Data listing

@[simp] theorem execRegisterRead_keepsFuses (req : Req) (bar2 : Bool) (addr len : Nat) :
    KeepsFuses s (execRegisterRead req bar2 addr len s) := by
  simp only [execRegisterRead]
  (repeat' split) <;> simp

@[simp] theorem plainWrite_fuses (p : Page) (r : Reg) (k v mask : Nat) : (plainWrite p r k v mask s).fuses = s.fuses := by
  simp [plainWrite]

@[simp] theorem pelCtrlWrite_fuses (p v : Nat) : (pelCtrlWrite p v s).fuses = s.fuses := by simp [pelCtrlWrite]
@[simp] theorem nvsCmdWrite_fuses (req : Req) (v : Nat) : (nvsCmdWrite req v s).fuses = s.fuses := by simp [nvsCmdWrite]
@[simp] theorem micPendWrite_fuses (i v : Nat) : (micPendWrite i v s).fuses = s.fuses := by simp [micPendWrite]

@[simp] theorem micWrite_fuses (req : Req) (p : Page) (r : Reg) (k v : Nat) : (micWrite req p r k v s).fuses = s.fuses := by
  unfold micWrite
  (repeat' split) <;> simp

@[simp] theorem dmaWrite_fuses (req : Req) (p : Page) (r : Reg) (k v mask : Nat) :
    (dmaWrite req p r k v mask s).fuses = s.fuses := by
  unfold dmaWrite
  split <;> simp

@[simp] theorem hqWrite_fuses (p : Page) (r : Reg) (k v mask : Nat) : (hqWrite p r k v mask s).fuses = s.fuses := by
  unfold hqWrite
  split <;> simp

@[simp] theorem pktRingWrite_fuses (p : Page) (r : Reg) (v mask : Nat) : (pktRingWrite p r v mask s).fuses = s.fuses := by
  simp [pktRingWrite]

@[simp] theorem pktWrite_fuses (p : Page) (r : Reg) (k v mask : Nat) : (pktWrite p r k v mask s).fuses = s.fuses := by
  unfold pktWrite
  split <;> simp

@[simp] theorem timeCtrlWrite_fuses (p : Page) (r : Reg) (v : Nat) : (timeCtrlWrite p r v s).fuses = s.fuses := by
  simp [timeCtrlWrite]

@[simp] theorem timeDomWrite_fuses (p : Page) (r : Reg) (k v mask : Nat) : (timeDomWrite p r k v mask s).fuses = s.fuses := by
  simp [timeDomWrite]

@[simp] theorem timeWrite_fuses (p : Page) (r : Reg) (k v mask : Nat) : (timeWrite p r k v mask s).fuses = s.fuses := by
  unfold timeWrite
  split <;> simp

@[simp] theorem mcWrite_fuses (p : Page) (r : Reg) (k v mask : Nat) : (mcWrite p r k v mask s).fuses = s.fuses := by
  unfold mcWrite
  split <;> simp

@[simp] theorem blockWrite_fuses (req : Req) (rid : W16) (auth : Bool) (p : Page) (r : Reg) (k v mask : Nat) :
    (blockWrite req rid auth p r k v mask s).fuses = s.fuses := by
  unfold blockWrite
  split <;> simp

@[simp] theorem regWrite_fuses (req : Req) (rid : W16) (auth : Bool) (p : Page) (r : Reg) (k v mask : Nat) :
    (regWrite req rid auth p r k v mask s).fuses = s.fuses := by simp [regWrite]

@[simp] theorem dropHeld_fuses (req : Req) : (dropHeld req s).fuses = s.fuses := by simp [dropHeld]

@[simp] theorem write32_fuses (req : Req) (rid : W16) (auth : Bool) (p : Page) (off v : Nat) :
    (write32 req rid auth p off v s).fuses = s.fuses := by
  unfold write32
  (repeat' split) <;> simp

@[simp] theorem write64_fuses (req : Req) (rid : W16) (auth : Bool) (p : Page) (off v : Nat) :
    (write64 req rid auth p off v s).fuses = s.fuses := by
  unfold write64
  split <;> simp

@[simp] theorem doorWrite_fuses (fn off len : Nat) (v : W64) : (doorWrite fn off len v s).fuses = s.fuses := by simp [doorWrite]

What the task asks
From the entries above, print the lines beginning at the one with "KeepsFuses s (execRegisterRead" and stopping after the one with "theorem plainWrite_fuses (p", exactly as written and with nothing else.

Result
    KeepsFuses s (execRegisterRead req bar2 addr len s) := by
  simp only [execRegisterRead]
  (repeat' split) <;> simp

@[simp] theorem plainWrite_fuses (p : Page) (r : Reg) (k v mask : Nat) : (plainWrite p r k v mask s).fuses = s.fuses := by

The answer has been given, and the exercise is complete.